Mechanism: Different annotation tools predict different gene boundaries; the same gene is annotated slightly differently across tools, appearing as separate orthogroups. Roary's tolerance of these differences inflated bacterial pangenome accessory by 30-50% (Tonkin-Hill 2020 GB 21:180). Panaroo's graph-based correction reduces this but cannot eliminate it.
Symptom: Per-strain "accessory" gene count is inflated relative to known biology; comparison to a single-pipeline reference reveals 30-50% spurious gene-content differences.
Fix: Re-annotate ALL genomes with one pipeline (currently Bakta 1.10.4+ for bacteria; Bakta is GenBank-compliant and faster than Prokka). Use panaroo --clean-mode strict --remove-invalid-genes to apply graph cleaning. Document annotation pipeline + version in methods.
Trigger: Reporting "core genome" vs "accessory" as percent-of-strains thresholds (e.g. 99% = core).
Mechanism: Tettelin 2005 used 100%-presence = core; pragmatic studies use 95%-99%. The class boundary is arbitrary; small variation in the threshold dramatically changes core/accessory ratio.
Symptom: Core genome size varies 10-30% depending on whether threshold is 95% or 99%.
Fix: Report core/shell/cloud at multiple thresholds; PPanGGOLiN's HMM partition is more principled but still has tunable parameters. Standard reporting: core = present in >=95% (or >=99%); shell = 15-95%; cloud = < 15%. Document threshold.
Trigger: Using Roary in new analyses.
Mechanism: Roary tolerates annotation errors (low-identity matches; protein-vs-DNA matches), producing thousands of artifactual accessory genes. Panaroo's introduction (Tonkin-Hill 2020) demonstrated this by re-analyzing 413 Mtb genomes and finding Panaroo's accessory genome was 30-50% smaller than Roary's.
Symptom: Roary output has many "lineage-specific genes" with poor evidence (single-strain hits, short proteins, no functional annotation).
Fix: Migrate to Panaroo. Panaroo can read Roary's input format; for legacy projects, re-run with Panaroo and compare. Panaroo's --clean-mode strict enforces strict graph-based quality control.
Trigger: Using Minigraph-Cactus with a single reference; calling variants against the "reference" path.
Mechanism: Minigraph-Cactus is reference-anchored; the chosen reference appears throughout the graph as a privileged path. Variants are called relative to the reference path; non-reference haplotypes are under-represented in the variant calling.
Symptom: Variant call density on non-reference haplotypes is lower than on reference; allele frequencies skewed toward reference.
Fix: Use PGGB (reference-free) for less reference-biased analysis. Alternatively, treat the reference choice as a methodological parameter and document. For HPRC, multiple references can be used and results pooled.
Trigger: Concluding "open pangenome" from a single Heaps-law fit on insufficient data.
Mechanism: Heaps law parameter alpha distinguishes open (alpha < 1) from closed (alpha > 1) pangenome; estimation requires sampling many genomes. Few genomes give unstable estimates.
Symptom: Heaps-law alpha varies by > 0.2 across resampling; conclusions about pangenome openness flip.

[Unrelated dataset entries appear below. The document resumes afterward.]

-- ==== Sys2Proof/Machine/OuterCode.lean ====
section
/-! DEFINITION. Reed-Solomon codes: C2 over GF(2^10), its encoder and its errors-and-erasures decoder (08 R211-R213, R236), and
C3 over GF(2^8) with its encoder and erasure decoder (08 R220, R223). -/

namespace Sys2Proof.Machine

/-! ### The fields (R211, R220) -/

/-- A field of characteristic 2: elements, polynomial, bits of an element. -/
structure Field2 where
  size : Nat
  poly : Nat
  deg  : Nat
  deriving DecidableEq, Repr

/-- GF(2^10) of C2 (R211). -/
def c2Field : Field2 := { size := 1024, poly := 0x409, deg := 10 }

/-- GF(2^8) of C3 (R220). -/
def c3Field : Field2 := { size := 256, poly := 0x11D, deg := 8 }

def Field2.mul (g : Field2) (a b : Nat) : Nat := fieldTimes g.size g.poly g.deg a b
def Field2.pow (g : Field2) (a e : Nat) : Nat := fieldPower g.size g.poly g.deg g.deg a e
/-- The inverse of a nonzero element. -/
def Field2.inv (g : Field2) (a : Nat) : Nat := g.pow a (g.size - 2)
/-- A power of the root of the field's polynomial. -/
def Field2.root (g : Field2) (e : Nat) : Nat := g.pow 2 (e % (g.size - 1))

/-! ### Polynomials, lowest coefficient first -/

def polyAdd : List Nat → List Nat → List Nat
  | [], b => b
  | a, [] => a
  | x :: a, y :: b => (x ^^^ y) :: polyAdd a b

def polyScale (g : Field2) (k : Nat) (a : List Nat) : List Nat := a.map (g.mul k)

def polyMul (g : Field2) : List Nat → List Nat → List Nat
  | [], _ => []
  | x :: a, b => polyAdd (polyScale g x b) (0 :: polyMul g a b)

/-- The value at a point. -/
def polyAt (g : Field2) (a : List Nat) (x : Nat) : Nat := a.foldr (fun c v => c ^^^ g.mul x v) 0

/-- The formal derivative. -/
def polyDeriv (a : List Nat) : List Nat := (a.drop 1).zipIdx.map fun p => if p.2 % 2 = 0 then p.1 else 0

/-- Degree, 0 of the zero polynomial. -/
def polyDeg (a : List Nat) : Nat := a.zipIdx.foldl (fun d p => if p.1 ≠ 0 then p.2 else d) 0

/-! ### Encoding (R212, R220, R236) -/

/-- The generator with roots the first n powers. -/
def rsGenerator (g : Field2) (n : Nat) : List Nat :=
  (List.range n).foldl (fun a i => polyMul g a [g.root i, 1]) [1]

/-- One step of the division by the generator: the remainder, highest coefficient first, takes a data symbol in. -/
def rsStep (g : Field2) (gen r : List Nat) (d : Nat) : List Nat :=
  let k := (r.headD 0) ^^^ d
  (r.drop 1 ++ [0]).zipWith (· ^^^ ·) (polyScale g k gen)

/-- The n parity symbols of data symbols, the coefficient of the highest power first. -/
def rsParity (g : Field2) (n : Nat) (data : List Nat) : List Nat :=
  let gen := ((rsGenerator g n).take n).reverse
  data.foldl (rsStep g gen) (List.replicate n 0)

/-! ### Errors and erasures (R213) -/

/-- The value of a received word at a power of the root. -/
def rsSyndrome (g : Field2) (word : List Nat) (i : Nat) : Nat :=
  word.foldl (fun v c => g.mul v (g.root i) ^^^ c) 0

def rsSyndromes (g : Field2) (n : Nat) (word : List Nat) : List Nat := (List.range n).map (rsSyndrome g word)

/-- The locator of a place of a word of so many symbols. -/
def rsLocator (g : Field2) (len r : Nat) : Nat := g.root (len - 1 - r)

/-- The polynomial with the inverses of the locators as roots. -/
def rsErasurePoly (g : Field2) (len : Nat) (erased : List Nat) : List Nat :=
  erased.foldl (fun a r => polyMul g a [1, rsLocator g len r]) [1]

/-- Discrepancy of a locator polynomial at a syndrome. -/
def rsDiscrepancy (g : Field2) (syn lam : List Nat) (r : Nat) : Nat :=
  lam.zipIdx.foldl (fun v p => if p.2 ≤ r then v ^^^ g.mul p.1 (syn.getD (r - p.2) 0) else v) 0

/-- The Berlekamp-Massey steps from the erasures' polynomial on; the first argument counts those left, r is the syndrome. -/
def rsLocate (g : Field2) (syn : List Nat) (f : Nat) : Nat → Nat → Nat → List Nat → List Nat → List Nat
  | 0, _, _, lam, _ => lam
  | k + 1, r, l, lam, b =>
    let d := rsDiscrepancy g syn lam r
    let next := polyAdd lam (polyScale g d (0 :: b))
    if d ≠ 0 ∧ 2 * l ≤ r + f then rsLocate g syn f k (r + 1) (r + 1 + f - l) next (polyScale g (g.inv d) lam)
    else rsLocate g syn f k (r + 1) l next (0 :: b)

/-- What is to be added at a place (Forney). -/
def rsValue (g : Field2) (omega lam : List Nat) (x : Nat) : Nat :=
  let y := g.inv x
  g.mul x (g.mul (polyAt g omega y) (g.inv (polyAt g (polyDeriv lam) y)))

/-- The codeword within the bound 2e + f ≤ n of a received word with erased places, if there is one: the word, with the places of
its errors (R213). -/
def rsDecode (g : Field2) (n : Nat) (word erased : List Nat) : Option (List Nat × List Nat) :=
  let len := word.length
  let f := erased.length
  let word := word.zipIdx.map fun p => if erased.contains p.2 then 0 else p.1
  let syn := rsSyndromes g n word
  if n < f then none
  else if syn.all (· == 0) then some (word, [])
  else
    let gam := rsErasurePoly g len erased
    let lam := rsLocate g syn f (n - f) f f gam gam
    let places := (List.range len).filter fun r => polyAt g lam (g.inv (rsLocator g len r)) == 0
    let errors := places.filter fun r => !erased.contains r
    if places.length ≠ polyDeg lam ∨ n < 2 * errors.length + f then none
    else
      let omega := (polyMul g syn lam).take n
      let fixed := word.zipIdx.map fun p =>
        if places.contains p.2 then p.1 ^^^ rsValue g omega lam (rsLocator g len p.2) else p.1
      if (rsSyndromes g n fixed).all (· == 0) then some (fixed, errors) else none

end Sys2Proof.Machine
end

Fix: Require >= 50 genomes (preferably > 100) for Heaps-law estimation; report 95% CI from resampling. Tettelin 2005 demonstrated open Streptococcus pyogenes; Vernikos 2015 reviews open vs closed across taxa.
Trigger: Running PGGB with > 30 large eukaryotic genomes on a single node.
Mechanism: PGGB's wfmash all-vs-all step has O(N^2) memory pattern; large eukaryotic genomes (> 1 Gb) make memory prohibitive for > 30 input genomes.
Symptom: PGGB OOMs at the wfmash stage; cluster job killed by OOM-killer.
Fix: Use Minigraph-Cactus for > 30 genomes (it scales better); or split PGGB into chromosomes/regions. PGGB recommendation is <= 20 large genomes per run.
Trigger: Pre-built vg index used with a different vg version for read alignment.
Mechanism: vg index format evolved; pre-built indexes from one version may not be compatible with another.
Symptom: vg giraffe fails with "index version" error.
Fix: Rebuild vg index with current version; or pin vg version for an analysis. Future vg releases promise backward compatibility but verify.
Trigger: PanGenie on highly repetitive regions (centromeres, segmental duplications).
Mechanism: Pangenome-graph-based genotyping requires unique paths in the graph; highly repetitive regions create graph-spaghetti paths that are difficult to genotype reliably.
Symptom: PanGenie calls many heterozygous SVs in known-repetitive regions; quality scores low.
Fix: Restrict PanGenie to non-repetitive regions; combine with traditional read-based SV callers (DELLY, Manta) for repeat regions. The HPRC paper documents this limitation (Liao 2023).
Trigger: Building a pangenome of a species with extensive recombination (e.g. Neisseria, Streptococcus pneumoniae).
Mechanism: Frequent recombination breaks the "vertical inheritance" assumption underlying ortholog clustering; the same gene appears in many phylogenetic positions across strains, complicating orthology and inflating accessory genome.
Symptom: Phylogenetic trees from core genome are unstable; per-gene trees show extensive incongruence; pangenome accessory genome appears artificially large.
Fix: Use ClonalFrameML (Didelot 2015 PLoS Comp Biol 11:e1004041) to identify recombinant regions; mask them before pangenome analysis. Restrict core genome analysis to non-recombinant regions.
Trigger: Mixing well-annotated reference genomes with newly assembled, draft-annotation genomes.
Mechanism: Draft annotations miss small genes, pseudogenes, and lineage-specific genes; well-annotated genomes have these. Comparing them inflates "accessory" in draft genomes.
Symptom: Draft genomes have 200-500 fewer accessory genes than expected; per-genome BUSCO completeness > annotation completeness.
Fix: Re-annotate all genomes consistently with Bakta + Prodigal; document BUSCO completeness for each. Exclude genomes with > 5% lower BUSCO than median.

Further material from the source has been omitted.